[Collected data]
------------------------------------------------
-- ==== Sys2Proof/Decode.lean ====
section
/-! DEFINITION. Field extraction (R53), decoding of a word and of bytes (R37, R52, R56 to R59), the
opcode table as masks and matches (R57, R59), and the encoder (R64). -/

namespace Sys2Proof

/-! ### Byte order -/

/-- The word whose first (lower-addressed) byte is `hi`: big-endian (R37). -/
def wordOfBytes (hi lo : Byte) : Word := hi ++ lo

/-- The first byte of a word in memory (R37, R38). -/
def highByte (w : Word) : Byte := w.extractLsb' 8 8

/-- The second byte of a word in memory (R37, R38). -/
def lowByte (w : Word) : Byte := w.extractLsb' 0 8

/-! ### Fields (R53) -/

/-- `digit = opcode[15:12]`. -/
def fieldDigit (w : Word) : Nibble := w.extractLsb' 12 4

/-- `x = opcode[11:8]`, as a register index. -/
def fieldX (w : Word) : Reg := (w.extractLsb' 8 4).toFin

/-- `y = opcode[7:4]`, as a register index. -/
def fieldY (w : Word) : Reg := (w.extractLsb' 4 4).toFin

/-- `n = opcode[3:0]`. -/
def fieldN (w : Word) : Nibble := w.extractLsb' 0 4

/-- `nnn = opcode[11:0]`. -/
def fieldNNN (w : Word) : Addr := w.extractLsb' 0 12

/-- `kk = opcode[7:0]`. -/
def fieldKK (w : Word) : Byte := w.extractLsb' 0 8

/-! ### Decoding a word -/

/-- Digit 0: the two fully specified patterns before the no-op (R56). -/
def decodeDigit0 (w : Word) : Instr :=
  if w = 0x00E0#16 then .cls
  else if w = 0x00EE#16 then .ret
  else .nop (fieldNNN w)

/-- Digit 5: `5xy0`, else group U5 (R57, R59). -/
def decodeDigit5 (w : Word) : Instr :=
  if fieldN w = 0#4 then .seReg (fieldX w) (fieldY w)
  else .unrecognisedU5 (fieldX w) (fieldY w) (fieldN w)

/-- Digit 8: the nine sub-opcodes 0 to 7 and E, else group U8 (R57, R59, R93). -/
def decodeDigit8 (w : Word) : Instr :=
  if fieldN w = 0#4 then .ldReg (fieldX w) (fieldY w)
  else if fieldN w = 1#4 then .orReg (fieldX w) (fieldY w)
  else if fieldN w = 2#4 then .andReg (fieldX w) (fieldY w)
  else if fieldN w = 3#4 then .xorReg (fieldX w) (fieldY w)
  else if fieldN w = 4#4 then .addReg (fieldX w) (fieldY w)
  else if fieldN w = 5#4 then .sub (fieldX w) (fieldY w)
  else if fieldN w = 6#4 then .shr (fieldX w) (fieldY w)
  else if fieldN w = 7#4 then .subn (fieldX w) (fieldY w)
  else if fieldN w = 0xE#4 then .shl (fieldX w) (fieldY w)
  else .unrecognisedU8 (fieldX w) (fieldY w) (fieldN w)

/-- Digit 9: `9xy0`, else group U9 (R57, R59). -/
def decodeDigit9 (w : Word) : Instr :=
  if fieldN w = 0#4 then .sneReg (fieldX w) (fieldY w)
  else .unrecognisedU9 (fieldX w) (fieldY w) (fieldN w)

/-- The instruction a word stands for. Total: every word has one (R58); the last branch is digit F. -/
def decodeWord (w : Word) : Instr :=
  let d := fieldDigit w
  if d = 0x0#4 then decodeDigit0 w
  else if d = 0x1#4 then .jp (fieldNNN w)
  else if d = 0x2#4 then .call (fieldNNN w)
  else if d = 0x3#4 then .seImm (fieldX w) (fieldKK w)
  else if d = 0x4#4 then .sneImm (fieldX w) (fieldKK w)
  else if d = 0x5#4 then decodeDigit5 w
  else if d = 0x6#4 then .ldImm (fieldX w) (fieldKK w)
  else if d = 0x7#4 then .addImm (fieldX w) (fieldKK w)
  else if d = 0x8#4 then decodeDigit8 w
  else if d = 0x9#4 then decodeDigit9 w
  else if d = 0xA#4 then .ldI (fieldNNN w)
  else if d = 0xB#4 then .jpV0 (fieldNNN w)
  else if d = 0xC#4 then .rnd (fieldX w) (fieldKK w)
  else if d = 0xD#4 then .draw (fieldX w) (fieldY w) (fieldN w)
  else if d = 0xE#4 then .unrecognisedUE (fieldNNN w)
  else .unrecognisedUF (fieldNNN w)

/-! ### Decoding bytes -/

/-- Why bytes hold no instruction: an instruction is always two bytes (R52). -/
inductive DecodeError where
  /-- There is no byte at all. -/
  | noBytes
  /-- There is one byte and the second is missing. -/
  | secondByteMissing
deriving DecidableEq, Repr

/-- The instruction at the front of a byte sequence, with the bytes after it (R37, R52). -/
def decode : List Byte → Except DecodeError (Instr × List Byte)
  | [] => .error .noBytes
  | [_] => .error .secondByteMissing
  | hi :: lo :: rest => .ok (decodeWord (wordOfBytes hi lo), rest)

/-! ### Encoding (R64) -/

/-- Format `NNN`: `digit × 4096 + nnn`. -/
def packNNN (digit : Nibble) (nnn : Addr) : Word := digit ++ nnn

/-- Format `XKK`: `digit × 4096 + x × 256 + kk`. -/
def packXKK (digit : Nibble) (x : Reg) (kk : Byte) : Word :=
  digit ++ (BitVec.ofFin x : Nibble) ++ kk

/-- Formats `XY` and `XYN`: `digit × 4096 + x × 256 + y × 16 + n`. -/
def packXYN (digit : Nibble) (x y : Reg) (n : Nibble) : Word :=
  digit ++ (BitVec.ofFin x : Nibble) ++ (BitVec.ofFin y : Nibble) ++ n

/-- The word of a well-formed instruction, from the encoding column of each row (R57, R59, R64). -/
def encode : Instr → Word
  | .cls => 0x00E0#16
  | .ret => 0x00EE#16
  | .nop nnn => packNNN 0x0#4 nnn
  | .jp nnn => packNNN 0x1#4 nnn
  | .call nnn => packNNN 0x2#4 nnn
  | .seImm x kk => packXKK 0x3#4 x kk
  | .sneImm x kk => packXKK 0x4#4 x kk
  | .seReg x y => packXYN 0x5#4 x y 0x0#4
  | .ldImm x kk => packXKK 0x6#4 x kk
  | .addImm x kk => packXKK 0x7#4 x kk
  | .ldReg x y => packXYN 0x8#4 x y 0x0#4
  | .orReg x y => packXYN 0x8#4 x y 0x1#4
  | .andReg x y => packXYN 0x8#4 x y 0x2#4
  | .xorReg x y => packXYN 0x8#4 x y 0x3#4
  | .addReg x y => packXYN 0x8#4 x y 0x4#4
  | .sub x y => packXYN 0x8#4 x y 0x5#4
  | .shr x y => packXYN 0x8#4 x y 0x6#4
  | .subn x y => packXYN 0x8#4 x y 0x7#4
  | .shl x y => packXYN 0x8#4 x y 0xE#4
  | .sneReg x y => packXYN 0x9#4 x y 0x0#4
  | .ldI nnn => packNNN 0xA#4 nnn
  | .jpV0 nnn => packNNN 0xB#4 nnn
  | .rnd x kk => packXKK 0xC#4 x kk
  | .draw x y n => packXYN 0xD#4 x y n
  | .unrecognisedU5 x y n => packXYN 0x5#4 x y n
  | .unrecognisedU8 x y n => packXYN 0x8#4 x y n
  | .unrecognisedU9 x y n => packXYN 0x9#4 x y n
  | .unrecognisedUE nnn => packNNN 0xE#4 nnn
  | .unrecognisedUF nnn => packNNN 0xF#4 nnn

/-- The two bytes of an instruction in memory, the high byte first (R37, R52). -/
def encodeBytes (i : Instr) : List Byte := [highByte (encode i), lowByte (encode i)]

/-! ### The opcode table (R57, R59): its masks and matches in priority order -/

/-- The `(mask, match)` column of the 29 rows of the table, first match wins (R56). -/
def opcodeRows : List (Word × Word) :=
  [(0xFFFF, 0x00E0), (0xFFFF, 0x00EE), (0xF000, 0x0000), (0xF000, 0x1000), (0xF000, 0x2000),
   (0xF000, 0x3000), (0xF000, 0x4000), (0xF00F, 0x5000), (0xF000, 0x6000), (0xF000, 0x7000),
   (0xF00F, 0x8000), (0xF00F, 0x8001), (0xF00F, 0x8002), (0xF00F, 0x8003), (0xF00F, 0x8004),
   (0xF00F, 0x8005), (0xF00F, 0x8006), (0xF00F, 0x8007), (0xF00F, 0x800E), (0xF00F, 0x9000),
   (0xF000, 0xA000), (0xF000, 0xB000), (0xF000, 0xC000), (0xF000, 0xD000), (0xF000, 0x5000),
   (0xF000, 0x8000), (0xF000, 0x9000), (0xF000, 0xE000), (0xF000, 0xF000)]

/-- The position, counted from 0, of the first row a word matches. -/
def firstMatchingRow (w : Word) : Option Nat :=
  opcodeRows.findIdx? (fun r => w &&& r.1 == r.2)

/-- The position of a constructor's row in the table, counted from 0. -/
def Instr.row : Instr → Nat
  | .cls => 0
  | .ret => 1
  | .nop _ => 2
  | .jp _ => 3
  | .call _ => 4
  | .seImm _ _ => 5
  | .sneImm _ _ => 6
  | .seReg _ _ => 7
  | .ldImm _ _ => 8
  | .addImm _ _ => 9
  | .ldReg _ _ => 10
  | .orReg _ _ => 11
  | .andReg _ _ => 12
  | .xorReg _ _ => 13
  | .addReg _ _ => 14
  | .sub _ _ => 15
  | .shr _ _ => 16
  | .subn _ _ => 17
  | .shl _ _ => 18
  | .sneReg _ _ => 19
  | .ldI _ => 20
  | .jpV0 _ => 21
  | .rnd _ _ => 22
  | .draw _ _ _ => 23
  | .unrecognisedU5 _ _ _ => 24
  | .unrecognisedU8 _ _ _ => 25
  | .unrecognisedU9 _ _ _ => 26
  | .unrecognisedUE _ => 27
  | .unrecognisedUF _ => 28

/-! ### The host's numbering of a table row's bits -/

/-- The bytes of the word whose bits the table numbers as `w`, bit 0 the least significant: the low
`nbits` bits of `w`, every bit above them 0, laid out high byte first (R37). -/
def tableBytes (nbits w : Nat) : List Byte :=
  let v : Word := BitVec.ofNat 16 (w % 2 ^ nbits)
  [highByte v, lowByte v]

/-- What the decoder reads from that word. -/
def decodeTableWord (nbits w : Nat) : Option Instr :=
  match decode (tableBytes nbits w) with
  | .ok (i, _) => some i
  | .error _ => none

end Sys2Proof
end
------------------------------------------------
Please give back, exactly as it stands above, the stretch from the line with "is missing. -/" through the line with "0x8#4 x y 0x1#4", and no line outside it.

(RESULT BELOW)
  /-- There is one byte and the second is missing. -/
  | secondByteMissing
deriving DecidableEq, Repr

/-- The instruction at the front of a byte sequence, with the bytes after it (R37, R52). -/
def decode : List Byte → Except DecodeError (Instr × List Byte)
  | [] => .error .noBytes
  | [_] => .error .secondByteMissing
  | hi :: lo :: rest => .ok (decodeWord (wordOfBytes hi lo), rest)

/-! ### Encoding (R64) -/

/-- Format `NNN`: `digit × 4096 + nnn`. -/
def packNNN (digit : Nibble) (nnn : Addr) : Word := digit ++ nnn

/-- Format `XKK`: `digit × 4096 + x × 256 + kk`. -/
def packXKK (digit : Nibble) (x : Reg) (kk : Byte) : Word :=
  digit ++ (BitVec.ofFin x : Nibble) ++ kk

/-- Formats `XY` and `XYN`: `digit × 4096 + x × 256 + y × 16 + n`. -/
def packXYN (digit : Nibble) (x y : Reg) (n : Nibble) : Word :=
  digit ++ (BitVec.ofFin x : Nibble) ++ (BitVec.ofFin y : Nibble) ++ n

/-- The word of a well-formed instruction, from the encoding column of each row (R57, R59, R64). -/
def encode : Instr → Word
  | .cls => 0x00E0#16
  | .ret => 0x00EE#16
  | .nop nnn => packNNN 0x0#4 nnn
  | .jp nnn => packNNN 0x1#4 nnn
  | .call nnn => packNNN 0x2#4 nnn
  | .seImm x kk => packXKK 0x3#4 x kk
  | .sneImm x kk => packXKK 0x4#4 x kk
  | .seReg x y => packXYN 0x5#4 x y 0x0#4
  | .ldImm x kk => packXKK 0x6#4 x kk
  | .addImm x kk => packXKK 0x7#4 x kk
  | .ldReg x y => packXYN 0x8#4 x y 0x0#4
  | .orReg x y => packXYN 0x8#4 x y 0x1#4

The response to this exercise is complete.